Single by Thirsty Merc

from the album Mousetrap Heart
- Released: 21 May 2010
- Genre: Pop rock
- Length: 3:29
- Label: Warner Music Group
- Songwriter: Rai Thistlethwayte
- Producer: Matt Wallace

Thirsty Merc singles chronology
| "Homesick" (2008) | "Mousetrap Heart" (2010) | "Tommy and Krista" (2010) |

Alternative cover
- Promo single cover

= Mousetrap Heart (song) =

"Mousetrap Heart" is the first single from Thirsty Merc's third album Mousetrap Heart. It was released as a digital download on 21 May 2010.

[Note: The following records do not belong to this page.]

-- ==== Sys2Proof/Tests/Slice0.lean ====
section
/-! SUPPORT. Tests: ill-formed terms, the words of the opcode table and of the spec's examples, single steps whose results are
worked out from the spec, and for every statement a state that meets its hypotheses. -/
namespace Sys2Proof.Tests
open Sys2Proof Sys2Proof.Machine

set_option maxRecDepth 20000
set_option Elab.async false

/-! ## Well-formedness: for each check a term that it refuses, in the lane or the control stream -/

theorem test_wf_destinations : ∀ e ∈ ([(true, .add false 48 1 2 0), (true, .add true 1 1 2 0), (false, .add false 32 1 2 0),
    (true, .mov false 56 1 0), (true, .movi true 2 0), (true, .ptov true 3), (true, .ballot false 60 1), (true, .maskopRead false 62 1),
    (true, .add64 false 3 2 4 0), (true, .ffma64 true 2 2 4 0), (true, .cvt false 3 2 .f64 .f32 .rne), (false, .rvstat 40 false),
    (true, .srr 3 0), (false, .srr 33 0), (false, .waitev 36 1 0)] : List (Bool × Instr)), Instr.wf e.1 e.2 = false := by decide

theorem test_wf_sources : ∀ e ∈ ([(true, .add false 1 61 2 0), (true, .sub false 1 1 63 0), (false, .xor false 1 40 2 0), (true, .mov false 1 61 0),
    (true, .popc false 1 63), (true, .bfi false 1 2 61), (true, .vtop 61), (true, .shflIdx false 1 63 2), (true, .fadd false 1 2 61 0),
    (true, .add64 false 2 3 4 0), (true, .icmp64 1 .eq .set 3 2), (true, .fcmp 1 .eq .set 63 2), (true, .txexp false 1 61 .rne false),
    (true, .brx 61 0), (true, .maskopWrite 63 1), (true, .tld 0 61 1 false), (false, .qpush 40 0), (false, .launch 50), (false, .rvinit 41 0),
    (false, .srw 63 0), (false, .fetch 32 1 0 0 0), (false, .engmFill 1 33 0), (false, .wincfg 63 0 0), (false, .abinit 1 40 0),
    (false, .waitt 1 39 0)] : List (Bool × Instr)), Instr.wf e.1 e.2 = false := by decide

theorem test_wf_streams : ∀ e ∈ ([(false, .add64 false 2 2 4 0), (false, .fadd false 1 2 3 0), (false, .pany 1 2), (false, .join 1), (false, .ppt),
    (false, .mmaBf16 0 0 0 false), (false, .accz 0 0), (false, .growReq 1 1), (false, .atfp .add 1 2 3 .rlx), (true, .tfence false 1),
    (true, .rvinit 1 1), (true, .qpush 1 1), (true, .launch 1), (true, .taskdec 1), (true, .waitev 1 1 0), (true, .fetch 1 2 0 0 0),
    (true, .wincfg 1 0 0), (true, .waita 1 0)] : List (Bool × Instr)), Instr.wf e.1 e.2 = false := by decide

theorem test_wf_numbers : ∀ e ∈ ([(true, .shli false 1 2 32), (false, .sari false 1 2 64), (true, .icmp 0 .eq .set 1 2), (true, .pand 0 1 2),
    (true, .por 1 32 2), (true, .pmov 1 40), (true, .join 12), (true, .waitm 15), (true, .maskopClear 12), (true, .rvarrive 24),
    (true, .rvwait false 31), (true, .growReq 0 1), (true, .growRel 32 1), (true, .growReq 1 0), (true, .mmaTe8 0 0 0 24 false),
    (false, .tfence true 1), (false, .waita 0 1), (false, .waitt 1 2 3), (true, .cvt false 1 2 .te8 .f32 .rne), (true, .lds true 1 2 .b32 0),
    (true, .lds false 2 2 .b128 0), (true, .sts 3 2 .b64 0), (true, .ats .load 55 1 0 .rlx), (true, .ats .store 1 2 3 .rlx),
    (true, .atn .cas 55 2 3 .rlx)] : List (Bool × Instr)), Instr.wf e.1 e.2 = false := by decide

theorem test_wf_events : ∀ e ∈ ([.specCheckpoint 1 16, .localAccessComplete 1 (.grp 16) 1 0, .farAtomicReply 64 1, .matrixEntryExecute 65536,
    .notifyTailWrite 0 1025 0 0, .qiPacketFetch 0 4096, .gridDispatch 0 32, .spanRetired true 64, .chunkSend ⟨0, 33, 0, true⟩ .message,
    .rtsArrival (.mod 64) 1, .laneSubst 0 0 true 16, .laserAgeTick true 0 0 68 0, .tfencectlModule 0 0 64] : List Instr),
    Instr.wf true e = false := by decide

/-! ## Decoding: one word for each encoded row of the opcode table, composed from the row's fixed bits and fields -/

theorem test_words_0 : ∀ e ∈ ([(0x00000000, .nop),
    (0x01FA5355, .add true 61 10 26 21),
    (0x020BAC64, .sub false 5 53 35 4),
    (0x03CC2771, .mul true 38 4 59 17),
    (0x0406338E, .mulh false 3 6 28 14),
    (0x0520348E, .mulhu false 16 6 36 14),
    (0x066B291F, .mad false 53 37 8 31),
    (0x07534CDF, .and false 41 41 38 31),
    (0x084B3342, .or false 37 38 26 2),
    (0x090726E5, .xor false 3 36 55 5),
    (0x0AB65464, .andn true 27 10 35 4),
    (0x0BC9AD86, .shl true 36 53 44 6),
    (0x0C4D2D27, .shr false 38 37 41 7),
    (0x0D8F25C3, .sar true 7 36 46 3),
    (0x0E507416, .min false 40 14 32 22),
    (0x0FE4ABD3, .max true 50 21 30 19),
    (0x10B0A21A, .minu true 24 20 16 26),
    (0x115B9203, .maxu false 45 50 16 3),
    (0x12C5072B, .sel true 34 32 57 11),
    (0x13A73803, .mov true 19 39 3),
    (0x1442D979, .add64 false 33 27 11 25),
    (0x1595E40E, .sub64 true 10 60 32 14)] : List (Nat × Instr)), decodeWord e.1 = .ok e.2 := by decide

theorem test_words_1 : ∀ e ∈ ([(0x167D58B9, .mul64 false 62 43 5 25),
    (0x17AD6AF4, .shl64 true 22 45 23 20),
    (0x18CDA3C3, .shr64 true 38 52 30 3),
    (0x197A93F7, .sar64 false 61 18 31 23),
    (0x1A097D9D, .addi false 4 47 1437),
    (0x1BD52FF2, .andi true 42 37 2034),
    (0x1CA77317, .ori true 19 46 791),
    (0x1D85EBB2, .xori true 2 61 946),
    (0x1E9740F0, .shli true 11 40 240),
    (0x1F887626, .shri true 4 14 1574),
    (0x209381FC, .sari true 9 48 508),
    (0x21B40756, .movi true 26 1878),
    (0x228C5800, .popc true 6 11),
    (0x22B52001, .clz true 26 36),
    (0x22F24802, .ctz true 57 9),
    (0x22F12003, .brev true 56 36),
    (0x22DCD804, .not true 46 27),
    (0x22D9C805, .neg true 44 57),
    (0x22FC7806, .abs true 62 15),
    (0x220C6007, .sext8 false 6 12),
    (0x221F5808, .sext16 false 15 43),
    (0x22030009, .zext8 false 1 32)] : List (Nat × Instr)), decodeWord e.1 = .ok e.2 := by decide

theorem test_words_2 : ∀ e ∈ ([(0x2222980A, .zext16 false 17 19),
    (0x2314DC60, .bfx false 10 27 35),
    (0x23D12AA1, .bfxn true 40 37 21),
    (0x235BBC22, .bfi false 45 55 33),
    (0x233DD703, .bmix false 30 58 56),
    (0x24CC369A, .icmp 25 .gtn .xor 26 26),
    (0x2568BA5A, .icmp64 13 .ne .xor 41 26),
    (0x260868A0, .pand 4 13 5),
    (0x261CE961, .por 14 29 11),
    (0x2610B4E2, .pxor 8 22 39),
    (0x26083823, .pandn 4 7 1),
    (0x264A5004, .pnot 37 10),
    (0x26463805, .pmov 35 7),
    (0x26D00006, .ptov true 40),
    (0x26001007, .vtop 2),
    (0x26707008, .ballot false 56 14),
    (0x2650C809, .pany 40 25),
    (0x2615480A, .pall 10 41),
    (0x27FCBCE0, .shflIdx true 62 23 39),
    (0x27BE4101, .shflUp true 31 8 8),
    (0x27FEF3E2, .shflDn true 63 30 31),
    (0x27A83143, .shflXor true 20 6 10)] : List (Nat × Instr)), decodeWord e.1 = .ok e.2 := by decide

The track received positive reviews from fans and critics alike with most praising the band's polished new sound, owed partly to U.S. album producer, Matt Wallace (Maroon 5). Mousetrap Heart received heavy airplay in Australia soon after its release to radio in May 2010.

The female singer featured in Mousetrap Heart is Carmen Smith.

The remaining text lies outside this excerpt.